*SUPPLIED INFORMATION*.

-- ==== Sys2Proof/Laws/Frames.lean ====
section
/-! SUPPORT. What each shared operation leaves alone: one lemma an operation, naming every field of the state it keeps. Simp
takes each part of such a lemma as a rule of its own, so no proof unfolds a record update. -/

namespace Sys2Proof.Machine

/-- A fold of changes to the event unit alone changes the event unit alone. -/
theorem foldl_events {β : Type} (f : State → β → State) (hf : ∀ s b, ∃ e, f s b = { s with events := e }) (l : List β) :
    ∀ s, ∃ e, l.foldl f s = { s with events := e } := by
  induction l with
  | nil => intro s; exact ⟨s.events, rfl⟩
  | cons b l ih =>
    intro s
    obtain ⟨e, h⟩ := hf s b
    obtain ⟨e', h'⟩ := ih (f s b)
    exact ⟨e', by rw [List.foldl_cons, h', h]⟩

@[simp] theorem State.advance_frame (s : State) (t : Nat) :
    (s.advance t).pending = s.pending ∧ (s.advance t).inReset = s.inReset ∧ (s.advance t).haltLow = s.haltLow ∧
    (s.advance t).strobes = s.strobes ∧ (s.advance t).cfg = s.cfg ∧ (s.advance t).store = s.store ∧
    (s.advance t).line = s.line ∧ (s.advance t).fifo = s.fifo ∧ (s.advance t).peers = s.peers ∧
    (s.advance t).announce = s.announce ∧ (s.advance t).sources = s.sources ∧ (s.advance t).players = s.players ∧
    (s.advance t).merge = s.merge ∧ (s.advance t).output = s.output ∧ (s.advance t).monitor = s.monitor ∧
    (s.advance t).tx = s.tx ∧ (s.advance t).sender = s.sender ∧ (s.advance t).node = s.node ∧
    (s.advance t).counters = s.counters ∧ (s.advance t).port = s.port ∧ (s.advance t).events = s.events :=
    ⟨rfl, rfl, rfl, rfl, rfl, rfl, rfl, rfl, rfl, rfl, rfl, rfl, rfl, rfl, rfl, rfl, rfl, rfl, rfl, rfl, rfl⟩

@[simp] theorem State.report_frame (s : State) (k : EventKind) (a b c d : Option Nat) (v : Option Int) :
    (s.report k a b c d v).pending = s.pending ∧ (s.report k a b c d v).now = s.now ∧
    (s.report k a b c d v).inReset = s.inReset ∧ (s.report k a b c d v).haltLow = s.haltLow ∧
    (s.report k a b c d v).strobes = s.strobes ∧ (s.report k a b c d v).cfg = s.cfg ∧
    (s.report k a b c d v).store = s.store ∧ (s.report k a b c d v).line = s.line ∧
    (s.report k a b c d v).fifo = s.fifo ∧ (s.report k a b c d v).peers = s.peers ∧
    (s.report k a b c d v).announce = s.announce ∧ (s.report k a b c d v).sources = s.sources ∧
    (s.report k a b c d v).players = s.players ∧ (s.report k a b c d v).merge = s.merge ∧
    (s.report k a b c d v).output = s.output ∧ (s.report k a b c d v).monitor = s.monitor ∧
    (s.report k a b c d v).tx = s.tx ∧ (s.report k a b c d v).sender = s.sender ∧
    (s.report k a b c d v).node = s.node ∧ (s.report k a b c d v).counters = s.counters ∧
    (s.report k a b c d v).port = s.port :=
    ⟨rfl, rfl, rfl, rfl, rfl, rfl, rfl, rfl, rfl, rfl, rfl, rfl, rfl, rfl, rfl, rfl, rfl, rfl, rfl, rfl, rfl⟩

@[simp] theorem State.reportBad_frame (s : State) (r : BadReason) (a : Option Nat) (v : Option Int) :
    (s.reportBad r a v).pending = s.pending ∧ (s.reportBad r a v).now = s.now ∧
    (s.reportBad r a v).inReset = s.inReset ∧ (s.reportBad r a v).haltLow = s.haltLow ∧
    (s.reportBad r a v).strobes = s.strobes ∧ (s.reportBad r a v).cfg = s.cfg ∧ (s.reportBad r a v).store = s.store ∧
    (s.reportBad r a v).line = s.line ∧ (s.reportBad r a v).fifo = s.fifo ∧ (s.reportBad r a v).peers = s.peers ∧
    (s.reportBad r a v).announce = s.announce ∧ (s.reportBad r a v).sources = s.sources ∧
    (s.reportBad r a v).players = s.players ∧ (s.reportBad r a v).merge = s.merge ∧
    (s.reportBad r a v).output = s.output ∧ (s.reportBad r a v).monitor = s.monitor ∧ (s.reportBad r a v).tx = s.tx ∧
    (s.reportBad r a v).sender = s.sender ∧ (s.reportBad r a v).node = s.node ∧ (s.reportBad r a v).port = s.port :=
    ⟨rfl, rfl, rfl, rfl, rfl, rfl, rfl, rfl, rfl, rfl, rfl, rfl, rfl, rfl, rfl, rfl, rfl, rfl, rfl, rfl⟩

@[simp] theorem State.reportDropped_frame (s : State) (r : DropReason) (a : Nat) (c : Option Nat) (e : Nat) :
    (s.reportDropped r a c e).pending = s.pending ∧ (s.reportDropped r a c e).now = s.now ∧
    (s.reportDropped r a c e).inReset = s.inReset ∧ (s.reportDropped r a c e).haltLow = s.haltLow ∧
    (s.reportDropped r a c e).strobes = s.strobes ∧ (s.reportDropped r a c e).cfg = s.cfg ∧
    (s.reportDropped r a c e).store = s.store ∧ (s.reportDropped r a c e).line = s.line ∧
    (s.reportDropped r a c e).fifo = s.fifo ∧ (s.reportDropped r a c e).peers = s.peers ∧
    (s.reportDropped r a c e).announce = s.announce ∧ (s.reportDropped r a c e).sources = s.sources ∧
    (s.reportDropped r a c e).players = s.players ∧ (s.reportDropped r a c e).merge = s.merge ∧
    (s.reportDropped r a c e).output = s.output ∧ (s.reportDropped r a c e).monitor = s.monitor ∧
    (s.reportDropped r a c e).tx = s.tx ∧ (s.reportDropped r a c e).sender = s.sender ∧
    (s.reportDropped r a c e).node = s.node ∧ (s.reportDropped r a c e).counters = s.counters ∧
    (s.reportDropped r a c e).port = s.port :=
    ⟨rfl, rfl, rfl, rfl, rfl, rfl, rfl, rfl, rfl, rfl, rfl, rfl, rfl, rfl, rfl, rfl, rfl, rfl, rfl, rfl, rfl⟩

*EXERCISE DETAILS*. From the first line to the last, please quote the material above exactly.

*THE ANSWER*.
-- ==== Sys2Proof/Laws/Frames.lean ====
section
/-! SUPPORT. What each shared operation leaves alone: one lemma an operation, naming every field of the state it keeps. Simp
takes each part of such a lemma as a rule of its own, so no proof unfolds a record update. -/

namespace Sys2Proof.Machine

/-- A fold of changes to the event unit alone changes the event unit alone. -/
theorem foldl_events {β : Type} (f : State → β → State) (hf : ∀ s b, ∃ e, f s b = { s with events := e }) (l : List β) :
    ∀ s, ∃ e, l.foldl f s = { s with events := e } := by
  induction l with
  | nil => intro s; exact ⟨s.events, rfl⟩
  | cons b l ih =>
    intro s
    obtain ⟨e, h⟩ := hf s b
    obtain ⟨e', h'⟩ := ih (f s b)
    exact ⟨e', by rw [List.foldl_cons, h', h]⟩

@[simp] theorem State.advance_frame (s : State) (t : Nat) :
    (s.advance t).pending = s.pending ∧ (s.advance t).inReset = s.inReset ∧ (s.advance t).haltLow = s.haltLow ∧
    (s.advance t).strobes = s.strobes ∧ (s.advance t).cfg = s.cfg ∧ (s.advance t).store = s.store ∧
    (s.advance t).line = s.line ∧ (s.advance t).fifo = s.fifo ∧ (s.advance t).peers = s.peers ∧
    (s.advance t).announce = s.announce ∧ (s.advance t).sources = s.sources ∧ (s.advance t).players = s.players ∧
    (s.advance t).merge = s.merge ∧ (s.advance t).output = s.output ∧ (s.advance t).monitor = s.monitor ∧
    (s.advance t).tx = s.tx ∧ (s.advance t).sender = s.sender ∧ (s.advance t).node = s.node ∧
    (s.advance t).counters = s.counters ∧ (s.advance t).port = s.port ∧ (s.advance t).events = s.events :=
    ⟨rfl, rfl, rfl, rfl, rfl, rfl, rfl, rfl, rfl, rfl, rfl, rfl, rfl, rfl, rfl, rfl, rfl, rfl, rfl, rfl, rfl⟩

@[simp] theorem State.report_frame (s : State) (k : EventKind) (a b c d : Option Nat) (v : Option Int) :
    (s.report k a b c d v).pending = s.pending ∧ (s.report k a b c d v).now = s.now ∧
    (s.report k a b c d v).inReset = s.inReset ∧ (s.report k a b c d v).haltLow = s.haltLow ∧
    (s.report k a b c d v).strobes = s.strobes ∧ (s.report k a b c d v).cfg = s.cfg ∧
    (s.report k a b c d v).store = s.store ∧ (s.report k a b c d v).line = s.line ∧
    (s.report k a b c d v).fifo = s.fifo ∧ (s.report k a b c d v).peers = s.peers ∧
    (s.report k a b c d v).announce = s.announce ∧ (s.report k a b c d v).sources = s.sources ∧
    (s.report k a b c d v).players = s.players ∧ (s.report k a b c d v).merge = s.merge ∧
    (s.report k a b c d v).output = s.output ∧ (s.report k a b c d v).monitor = s.monitor ∧
    (s.report k a b c d v).tx = s.tx ∧ (s.report k a b c d v).sender = s.sender ∧
    (s.report k a b c d v).node = s.node ∧ (s.report k a b c d v).counters = s.counters ∧
    (s.report k a b c d v).port = s.port :=
    ⟨rfl, rfl, rfl, rfl, rfl, rfl, rfl, rfl, rfl, rfl, rfl, rfl, rfl, rfl, rfl, rfl, rfl, rfl, rfl, rfl, rfl⟩

@[simp] theorem State.reportBad_frame (s : State) (r : BadReason) (a : Option Nat) (v : Option Int) :
    (s.reportBad r a v).pending = s.pending ∧ (s.reportBad r a v).now = s.now ∧
    (s.reportBad r a v).inReset = s.inReset ∧ (s.reportBad r a v).haltLow = s.haltLow ∧
    (s.reportBad r a v).strobes = s.strobes ∧ (s.reportBad r a v).cfg = s.cfg ∧ (s.reportBad r a v).store = s.store ∧
    (s.reportBad r a v).line = s.line ∧ (s.reportBad r a v).fifo = s.fifo ∧ (s.reportBad r a v).peers = s.peers ∧
    (s.reportBad r a v).announce = s.announce ∧ (s.reportBad r a v).sources = s.sources ∧
    (s.reportBad r a v).players = s.players ∧ (s.reportBad r a v).merge = s.merge ∧
    (s.reportBad r a v).output = s.output ∧ (s.reportBad r a v).monitor = s.monitor ∧ (s.reportBad r a v).tx = s.tx ∧
    (s.reportBad r a v).sender = s.sender ∧ (s.reportBad r a v).node = s.node ∧ (s.reportBad r a v).port = s.port :=
    ⟨rfl, rfl, rfl, rfl, rfl, rfl, rfl, rfl, rfl, rfl, rfl, rfl, rfl, rfl, rfl, rfl, rfl, rfl, rfl, rfl⟩

@[simp] theorem State.reportDropped_frame (s : State) (r : DropReason) (a : Nat) (c : Option Nat) (e : Nat) :
    (s.reportDropped r a c e).pending = s.pending ∧ (s.reportDropped r a c e).now = s.now ∧
    (s.reportDropped r a c e).inReset = s.inReset ∧ (s.reportDropped r a c e).haltLow = s.haltLow ∧
    (s.reportDropped r a c e).strobes = s.strobes ∧ (s.reportDropped r a c e).cfg = s.cfg ∧
    (s.reportDropped r a c e).store = s.store ∧ (s.reportDropped r a c e).line = s.line ∧
    (s.reportDropped r a c e).fifo = s.fifo ∧ (s.reportDropped r a c e).peers = s.peers ∧
    (s.reportDropped r a c e).announce = s.announce ∧ (s.reportDropped r a c e).sources = s.sources ∧
    (s.reportDropped r a c e).players = s.players ∧ (s.reportDropped r a c e).merge = s.merge ∧
    (s.reportDropped r a c e).output = s.output ∧ (s.reportDropped r a c e).monitor = s.monitor ∧
    (s.reportDropped r a c e).tx = s.tx ∧ (s.reportDropped r a c e).sender = s.sender ∧
    (s.reportDropped r a c e).node = s.node ∧ (s.reportDropped r a c e).counters = s.counters ∧
    (s.reportDropped r a c e).port = s.port :=
    ⟨rfl, rfl, rfl, rfl, rfl, rfl, rfl, rfl, rfl, rfl, rfl, rfl, rfl, rfl, rfl, rfl, rfl, rfl, rfl, rfl, rfl⟩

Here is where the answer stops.